## Task brief
Copy out every entry precisely.

## Given data
====
/-- Settles O12: the key check, then the OUTLEN check (R103), and past both the writes of R70 for either mode. -/
theorem initStartsMessage : Obligations.InitStartsMessage := by
  refine ⟨fun outlen d h => decode_init_word h d, fun s outlen hkey => ?_, fun s outlen hkey h8 h16 => ?_,
    fun s hkey => ?_, fun s hkey => ?_⟩
  · rw [recorded_eq_raise]
    exact exec_of_effect (.initNoKey outlen hkey)
  · have hmode : modeOf outlen = none := (modeOf_eq_none_iff outlen).mpr (not_or.mpr ⟨h8, h16⟩)
    rw [recorded_eq_raise]
    exact exec_of_effect (.initBadLength outlen hkey hmode)
  · exact exec_of_effect (.initStarts 8 .bytes8 hkey rfl)
  · exact exec_of_effect (.initStarts 16 .bytes16 hkey rfl)

end Sys2Proof.Machine

/-! PROOFS. Compression (42_compression.md R75, R76): what one ABSORB does, and what a run of ABSORBs and of commands that
spare the message leaves. -/

namespace Sys2Proof.Machine

/-- Settles O13: the word is the encoding of ABSORB, whose two outcomes are told apart by PHASE (R75, R99). -/
theorem absorbCompressesBlock : Obligations.AbsorbCompressesBlock := by
  intro s m
  rw [recorded_eq_raise]
  exact ⟨decode_encode (i := .absorb m) rfl, fun hphase => exec_of_effect (.absorbCompresses m hphase),
    fun hphase => exec_of_effect (.absorbOutOfPhase m hphase)⟩

/-! ### Commands that spare the message -/

/-- `s` with other values in K0, K1 and ERR, the only fields that a sparing command can write with the key loaded. -/
def State.withKeyErr (k0 k1 : U64) (err : Option ErrorCause) (s : State) : State :=
  { s with k0 := k0, k1 := k1, err := err }

theorem raise_eq_withKeyErr (e : ErrorCause) (s : State) :
    s.raise e = s.withKeyErr s.k0 s.k1 (s.raise e).err := by
  rw [raise_eq]
  rfl

/-- ABSORB neither reads nor writes K0, K1 and ERR (R72, R105). -/
theorem absorbBlocks_withKeyErr (blocks : List U64) (a b : U64) (x : Option ErrorCause) (s : State) :
    (s.withKeyErr a b x).absorbBlocks blocks = (s.absorbBlocks blocks).withKeyErr a b x := by
  rw [absorbBlocks_eq, absorbBlocks_eq]
  rfl

/-- An outcome of a command that spares the message, with the key loaded: a key load sets a KEYV bit that is set already,
and a command that fails writes ERR. -/
theorem exists_withKeyErr_of_spares {c : Command} {s t : State} (hc : sparesMessage c = true) (hkey : s.keyv = 0b11#2)
    (h : execCommand c s = .next t) : ∃ a b x, t = s.withKeyErr a b x := by
  obtain ⟨i, hd, e⟩ | ⟨_, -, rfl⟩ := complete_cases h
  · simp only [sparesMessage, hd] at hc
    cases e with
    | nop => exact ⟨s.k0, s.k1, s.err, rfl⟩
    | ldk0 k =>
      have hset : setKeyv0 s.keyv = s.keyv := by rw [hkey]; rfl
      exact ⟨k, s.k1, s.err, by rw [hset]; rfl⟩
    | ldk1 k =>
      have hset : setKeyv1 s.keyv = s.keyv := by rw [hkey]; rfl
      exact ⟨s.k0, k, s.err, by rw [hset]; rfl⟩
    | clrerr => exact ⟨s.k0, s.k1, none, rfl⟩
    | initNoKey | initBadLength => exact ⟨_, _, _, raise_eq_withKeyErr ..⟩
    | initStarts n mode _ hmode =>
      obtain rfl | rfl := outlen_of_modeOf_eq_some hmode <;> simp at hc
    | absorbOutOfPhase | absorbCompresses | finalOutOfPhase | finalFinishes | clear => simp at hc
  · exact ⟨_, _, _, raise_eq_withKeyErr ..⟩
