/-- The access is performed at its home (R302). -/
def State.performOp (s : State) (a : Acc) : State :=
  match a.op with
  | .store d => (s.poke (s.sourceOf a.ctx) a.key d).dropAcc a
  | .unitWrite d => (s.poke (s.sourceOf a.ctx) a.key d).dropAcc a
  | .fullBit w => (s.fill a.ctx w (fun _ => (boolWord (s.isFull a.key)).setWidth 512) false).dropAcc a
  | .finit v b => (s.finitAt (s.sourceOf a.ctx) a.key v b).dropAcc a
  | .swatch d wx wp => (s.serveSwatch a.ctx d wx wp).dropAcc a
  | .arrive g w r => (s.dropAcc a).post (.arrival g s.sender w (r.map fun n => (a.ctx, n)))
  | .load f w =>
    match s.badAt a.key a.len with
    | some src => (s.meetBad a src (some w)).dropAcc a
    | none => (s.fill a.ctx w (f.into (s.seenBy a.ctx a.seq a.key a.len)) false).dropAcc a
  | .tagged t => (s.readSlot a t).dropAcc a
  | .atomic r b w splits =>
    match s.badAt a.key a.len with
    | some src => (s.meetBad a src w).dropAcc a
    | none =>
      let old := natOfBytes (s.peek a.key a.len)
      let t := match w with
        | some n => s.fill a.ctx n (fun _ => (atomicResult r.ty old).setWidth 512) false
        | none => s
      let new := bytesOfNat (r.new old b) a.len
      if splits then
        let t := t.dropRead a
        ({ t with accs := t.accs.map fun u : Acc => if u.seq = a.seq then { u with op := .unitWrite new } else u }).post
          (.accessPerformed a.seq)
      else (t.poke (t.sourceOf a.ctx) a.key new).dropAcc a

/-- An outstanding access is performed; its instruction's deferred error follows its last lane, and what waited for it is
tried again. -/
def State.performAcc (s : State) (a : Acc) : State := ((s.performOp a).reportBad a.ctx a.inst).wake

/-- The second access of another agent's atomic is performed (R286). -/
def State.writeHalf (s : State) (h : Half) : State :=
  let t := s.poke h.source h.key h.data
  { t with halves := t.halves.filter fun x => decide (x.seq ≠ h.seq) }.wake

/-- Another agent's atomic has read its word at a cluster atomic unit or a fabric port, and writes it some time later (R286). -/
def State.addHalf (s : State) (source key : Nat) (data : List Byte) : State :=
  { s with halves := s.halves ++ [{ seq := s.seq, source, key, data }], seq := s.seq + 1, agenda := s.agenda ++ [.accessPerformed s.seq] }

/-- Other agents' atomics that have read the bytes write them, before another atomic of the point (R286). -/
def State.finishHalves (s : State) (key n : Nat) : State :=
  s.halves.foldl (fun t h => if overlaps h.key h.data.length key n then t.writeHalf h else t) s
====
## Response for this exercise
/-- Settles O12: the key check, then the OUTLEN check (R103), and past both the writes of R70 for either mode. -/
theorem initStartsMessage : Obligations.InitStartsMessage := by
  refine ⟨fun outlen d h => decode_init_word h d, fun s outlen hkey => ?_, fun s outlen hkey h8 h16 => ?_,
    fun s hkey => ?_, fun s hkey => ?_⟩
  · rw [recorded_eq_raise]
    exact exec_of_effect (.initNoKey outlen hkey)
  · have hmode : modeOf outlen = none := (modeOf_eq_none_iff outlen).mpr (not_or.mpr ⟨h8, h16⟩)
    rw [recorded_eq_raise]
    exact exec_of_effect (.initBadLength outlen hkey hmode)
  · exact exec_of_effect (.initStarts 8 .bytes8 hkey rfl)
  · exact exec_of_effect (.initStarts 16 .bytes16 hkey rfl)

end Sys2Proof.Machine

/-! PROOFS. Compression (42_compression.md R75, R76): what one ABSORB does, and what a run of ABSORBs and of commands that
spare the message leaves. -/

namespace Sys2Proof.Machine

/-- Settles O13: the word is the encoding of ABSORB, whose two outcomes are told apart by PHASE (R75, R99). -/
theorem absorbCompressesBlock : Obligations.AbsorbCompressesBlock := by
  intro s m
  rw [recorded_eq_raise]
  exact ⟨decode_encode (i := .absorb m) rfl, fun hphase => exec_of_effect (.absorbCompresses m hphase),
    fun hphase => exec_of_effect (.absorbOutOfPhase m hphase)⟩

/-! ### Commands that spare the message -/

/-- `s` with other values in K0, K1 and ERR, the only fields that a sparing command can write with the key loaded. -/
def State.withKeyErr (k0 k1 : U64) (err : Option ErrorCause) (s : State) : State :=
  { s with k0 := k0, k1 := k1, err := err }

theorem raise_eq_withKeyErr (e : ErrorCause) (s : State) :
    s.raise e = s.withKeyErr s.k0 s.k1 (s.raise e).err := by
  rw [raise_eq]
  rfl

/-- ABSORB neither reads nor writes K0, K1 and ERR (R72, R105). -/
theorem absorbBlocks_withKeyErr (blocks : List U64) (a b : U64) (x : Option ErrorCause) (s : State) :
    (s.withKeyErr a b x).absorbBlocks blocks = (s.absorbBlocks blocks).withKeyErr a b x := by
  rw [absorbBlocks_eq, absorbBlocks_eq]
  rfl

/-- An outcome of a command that spares the message, with the key loaded: a key load sets a KEYV bit that is set already,
and a command that fails writes ERR. -/
theorem exists_withKeyErr_of_spares {c : Command} {s t : State} (hc : sparesMessage c = true) (hkey : s.keyv = 0b11#2)
    (h : execCommand c s = .next t) : ∃ a b x, t = s.withKeyErr a b x := by
  obtain ⟨i, hd, e⟩ | ⟨_, -, rfl⟩ := complete_cases h
  · simp only [sparesMessage, hd] at hc
    cases e with
    | nop => exact ⟨s.k0, s.k1, s.err, rfl⟩
    | ldk0 k =>
      have hset : setKeyv0 s.keyv = s.keyv := by rw [hkey]; rfl
      exact ⟨k, s.k1, s.err, by rw [hset]; rfl⟩
    | ldk1 k =>
      have hset : setKeyv1 s.keyv = s.keyv := by rw [hkey]; rfl
      exact ⟨s.k0, k, s.err, by rw [hset]; rfl⟩
    | clrerr => exact ⟨s.k0, s.k1, none, rfl⟩
    | initNoKey | initBadLength => exact ⟨_, _, _, raise_eq_withKeyErr ..⟩
    | initStarts n mode _ hmode =>
      obtain rfl | rfl := outlen_of_modeOf_eq_some hmode <;> simp at hc
    | absorbOutOfPhase | absorbCompresses | finalOutOfPhase | finalFinishes | clear => simp at hc
  · exact ⟨_, _, _, raise_eq_withKeyErr ..⟩
/-- The access is performed at its home (R302). -/
def State.performOp (s : State) (a : Acc) : State :=
  match a.op with
  | .store d => (s.poke (s.sourceOf a.ctx) a.key d).dropAcc a
  | .unitWrite d => (s.poke (s.sourceOf a.ctx) a.key d).dropAcc a
  | .fullBit w => (s.fill a.ctx w (fun _ => (boolWord (s.isFull a.key)).setWidth 512) false).dropAcc a
  | .finit v b => (s.finitAt (s.sourceOf a.ctx) a.key v b).dropAcc a
  | .swatch d wx wp => (s.serveSwatch a.ctx d wx wp).dropAcc a
  | .arrive g w r => (s.dropAcc a).post (.arrival g s.sender w (r.map fun n => (a.ctx, n)))
  | .load f w =>
    match s.badAt a.key a.len with
    | some src => (s.meetBad a src (some w)).dropAcc a
    | none => (s.fill a.ctx w (f.into (s.seenBy a.ctx a.seq a.key a.len)) false).dropAcc a
  | .tagged t => (s.readSlot a t).dropAcc a
  | .atomic r b w splits =>
    match s.badAt a.key a.len with
    | some src => (s.meetBad a src w).dropAcc a
    | none =>
      let old := natOfBytes (s.peek a.key a.len)
      let t := match w with
        | some n => s.fill a.ctx n (fun _ => (atomicResult r.ty old).setWidth 512) false
        | none => s
      let new := bytesOfNat (r.new old b) a.len
      if splits then
        let t := t.dropRead a
        ({ t with accs := t.accs.map fun u : Acc => if u.seq = a.seq then { u with op := .unitWrite new } else u }).post
          (.accessPerformed a.seq)
      else (t.poke (t.sourceOf a.ctx) a.key new).dropAcc a

/-- An outstanding access is performed; its instruction's deferred error follows its last lane, and what waited for it is
tried again. -/
def State.performAcc (s : State) (a : Acc) : State := ((s.performOp a).reportBad a.ctx a.inst).wake

/-- The second access of another agent's atomic is performed (R286). -/
def State.writeHalf (s : State) (h : Half) : State :=
  let t := s.poke h.source h.key h.data
  { t with halves := t.halves.filter fun x => decide (x.seq ≠ h.seq) }.wake

/-- Another agent's atomic has read its word at a cluster atomic unit or a fabric port, and writes it some time later (R286). -/
def State.addHalf (s : State) (source key : Nat) (data : List Byte) : State :=
  { s with halves := s.halves ++ [{ seq := s.seq, source, key, data }], seq := s.seq + 1, agenda := s.agenda ++ [.accessPerformed s.seq] }

/-- Other agents' atomics that have read the bytes write them, before another atomic of the point (R286). -/
def State.finishHalves (s : State) (key n : Nat) : State :=
  s.halves.foldl (fun t h => if overlaps h.key h.data.length key n then t.writeHalf h else t) s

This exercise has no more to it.